Thank you, Mr. Chairman.
Thank you, members of the committee, for affording me this opportunity.
Let me start out by specifying that I appear today as an individual, but I hope as an individual with some relevant background experience. I am the immediate past president of the Canadian Jewish Congress, which during my tenure was recognized as the leading voice for the Jewish community. I am currently the president of the Canadian Peres Center for Peace, and I've had the privilege—in my view it is a great privilege—of acting on behalf of the Canadian Human Rights Commission in the matter of the Internet hate site that was maintained by Ernst Zundel. That was the first successful proceeding brought under subsection 13(1). I've also had opportunities to appear at all levels of court up to and including the Supreme Court of Canada to defend the constitutionality of subsection 13(1) and its analogues.
This morning, however, I do not come clothed in any other authority, and I hope simply to raise a few points with you for your consideration. Let me give you the overall perspective.
It is my view that subsection 13(1) of the Canadian Human Rights Act is an important resource in protecting vulnerable communities from the harm caused by hate propaganda. It is constitutionally appropriate in a free and democratic society because it deals only with dangerous and harmful speech and is not concerned simply with offensive speech. It deals with dangerous and harmful speech in a way that minimally impairs the ability of Canadians to debate freely important social and political issues, including the ability to take strong and controversial positions.
The Criminal Code, on the other hand, especially section 319, which criminalizes some aspects of incitement speech, is not an adequate substitute for subsection 13(1) of the Canadian Human Rights Act. It also follows that it's not advisable to restrict the definition of hate to advocating violence, which, as Mr. Toews has ably demonstrated, is really what underpins the Criminal Code.
That's not to say that subsection 13(1) is without issues or problems. There are many ways in which the way subsection 13(1) is currently administered could be significantly improved so as to, among other things, weed out frivolous complaints at an early stage, to accelerate the pace of the hearings, to better protect the legitimate rights of respondents by levelling the playing field, and crucially, as Mr. Toews said, to repeal the penalty provisions that are attached to the current provision. Let me simply specify a couple of points.
First, it's important to note that subsection 13(1) does not deal with speech in the abstract.

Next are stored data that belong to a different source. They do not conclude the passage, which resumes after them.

/-- A configuration write of function `f` takes effect (R607, R632, R637). -/
def State.cfgWrite (s : State) (f : Nat) (w : CfgWrite) : State :=
  let x := s.fn f
  if !(s.fnExists f) || x.resetting || !(s.domainOn 5) || s.hep.perst then s
  else
    let s1 := s.emit .cplOk
    match w with
    | .busMaster on => (s1.setFn f { x with busMaster := on }).flushMsix f (vectorsOf f) 0
    | .pmeEn on => s1.setFn f { x with pmeEn := on }
    | .msixEn on => (s1.setFn f { x with msixEn := on }).flushMsix f (vectorsOf f) 0
    | .msixMask on => (s1.setFn f { x with msixMask := on }).flushMsix f (vectorsOf f) 0
    | .payload c => if f != 0 then s1 else s1.setFn 0 { x with mps := c }
    | .readSize c => if f != 0 then s1 else s1.setFn 0 { x with mrrs := c }
    | .vfEnable on n =>
      if f != 0 then s1
      else
        let s2 := s1.setFn 0 { x with vfEnable := on }
        let s3 := { s2 with hep := { s2.hep with numVfs := if x.vfEnable then s2.hep.numVfs else n } }
        if on && x.vfEnable then s3 else (List.range 64).foldl (fun s k => if k = 0 then s else s.setFn k PcieFn.reset) s3

/-- CONFIGURATION_WRITE (R632). -/
def execConfigurationWrite (f : Fin 64) (w : CfgWrite) (s : State) : Host.Outcome State Fault Refusal := done (s.cfgWrite f w)

/-! ### BAR2 and the record port (R613 to R616, R663) -/

/-- The physical address of BAR2 offset `off` of function `f` for `n` bytes, where it decodes (R613, R663). -/
def State.bar2Addr (s : State) (f off n : Nat) : Option Nat :=
  if f = 0 then
    let base := s.fld F.HEP_BAR2.BASE * 0x100000
    if s.flag F.HEP_BAR2.EN && decide (base + 0xFF00000 ≤ s.dramSize) && decide (off + n ≤ 0xFF00000) then some (base + off) else none
  else if s.created f && decide (off + n ≤ s.rmemSize f) then some (s.rmemBase f + off)
  else none

/-- The completions of a read of `n` bytes at `a`, one for each 64-byte block, with EP on those that hold poison (R626). -/
def State.emitRead (s : State) (a n k : Nat) : State :=
  match k with
  | 0 => s
  | j + 1 =>
    if n = 0 then s
    else
      let m := if n < 64 - a % 64 then n else 64 - a % 64
      (s.emit (.cplData (s.readBytes a m) (s.poisoned a m))).emitRead (a + m) (n - m) j

/-- A host read of BAR2 (R613, R614, R626, R637, R645, R663). -/
def State.bar2Read (s : State) (f off n : Nat) : State :=
  if !(s.fnExists f) || (s.fn f).power != 0 || (s.fn f).resetting then s.emit .cplUr
  else if s.frozen f then s.emit .cplCa
  else
    let s1 := if f != 0 && !(s.created f) then s.barErr else s
    match s.bar2Addr f off n with
    | none => s1.emit .cplUr
    | some a => if s.dramReach a n then (s.hubAccess a n (0x700 + f) false).emitRead a n 65 else s.emit .cplUr

/-- Can requests reach the endpoint: D5 on, link trained? -/
def State.hostReaches (s : State) : Bool := s.domainOn 5 && !s.hep.perst && s.flag F.HEP_STATUS.LINK_UP && s.pwr.pllLocked

/-- BAR2_READ of `len` bytes by function `f` (R614). -/
def execBar2Read (f : Fin 64) (off : BitVec 28) (len : Fin 4097) (s : State) : Host.Outcome State Fault Refusal :=
  done (if s.hostReaches then s.bar2Read f off.toNat len else s)

/-- A host write of BAR2 (R613 to R616, R625, R637, R645, R663). -/
def State.bar2Write (s : State) (f off : Nat) (data : List Byte) (ep : Bool) : State :=
  if !(s.fnExists f) || (s.fn f).power != 0 || (s.fn f).resetting then s
  else if s.frozen f then s.count F.HEP_COUNTS.FROZEN_WR 1
  else if f != 0 then
    (if s.created f then s.count (F.ADT_COUNTS.BAR_WR f) 1 else s.barErr)
  else if 0xFF00000 ≤ off && s.flag F.HEP_BAR2.EN && decide (s.fld F.HEP_BAR2.BASE * 0x100000 + 0xFF00000 ≤ s.dramSize) then
    s.recordPort 0 (off - 0xFF00000) data ep
  else match s.bar2Addr 0 off data.length with
    | none => s.barErr
    | some a =>
      if !(s.dramReach a data.length) then s.barErr
      else if ep then
        let t := s.writeType
        ((t.2.poisonRx 0 a t.1).aerLog 0 2).dmaWritePoison 0x700 a data
      else s.dmaWriteBy 0x700 a data

/-- BAR2_WRITE by function `f` (R614). -/
def execBar2Write (f : Fin 64) (off : BitVec 28) (data : List Byte) (ep : Bool) (s : State) : Host.Outcome State Fault Refusal :=
  done (if s.hostReaches then s.bar2Write f off.toNat data ep else s)

/-- RECORD_PORT_WRITE: a TLP on the physical function's record port, at an offset of the port (R615). -/
def execRecordPortWrite (off : BitVec 20) (data : List Byte) (ep : Bool) (s : State) : Host.Outcome State Fault Refusal :=
  done (if s.hostReaches then s.bar2Write 0 (0xFF00000 + off.toNat) data ep else s)

end Sys2Proof.Machine
end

It does not deal with all written, let alone all oral, communications. It deals with a single medium of communication, namely the Canadian telecommunication system and notably the Internet and computer-generated telephone messages, what we today call robocalls.
It is important to remember that the regulation of telecommunications for content is not unfamiliar. On the broadcasting side, the CRTC on a daily basis engages in regulation on the basis of content. The regulation of speech outside of the broadcasting context is also not as unfamiliar as some would portray it as being. In fact the regulation of speech in our society is not confined to prohibiting someone from yelling “Fire!” in a crowded theatre. Let me just remind the committee of some examples.
We have a law of defamation, which regulates the content of speech and attaches penalties to speech. We have the principle of contempt of court, which regulates speech dealing with the justice system. We have regulation of advertisements addressed to children. We have regulation of advertisements of dangerous products, like tobacco and alcohol. We have regulation of the strictest sort dealing with pornography and, most importantly, child pornography, including merely cartoon or even verbal representations.
The key in every case is that this regulation is geared to preventing harm and to saving society from danger.
Is hate speech dangerous? To ask the question is to answer it. History provides the clearest examples of the mortal dangers—that is, dangerous to life—that hate speech can carry. Study Nazi propaganda in the thirties. Study Cambodian propaganda in the seventies. Study anti-Tutsi propaganda in Rwanda in the nineties. Study racist propaganda in the former Yugoslavia of the nineties. You will get your answer.
Does subsection 13(1) target only dangerous speech, or is it aimed at politically incorrect speech? Because of the definition given by Chief Justice Dickson in the Taylor case in the Supreme Court of Canada, the regulation is strictly confined to the most extreme kinds of speech. I won't go into the legal definitions here, but they are extremely rigorous. Even Professor Moon, in his remarks, has acknowledged that subsection 13(1) has only been used, up to now, on speech that is at the far end of hate propaganda.
The Criminal Code, in my submission, is not an adequate substitute or an adequate basis on which to protect society from these sorts of dangers. Mr. Toews has given fine examples of it. Let me simply add that the target of prosecution is the wrongdoer, and, appropriately, we set high standards to protect against wrongful convictions.
The focus of the Human Rights Act is the message itself, not the wrongdoer. Its purpose is to protect society from the baleful consequences of those most dangerous messages.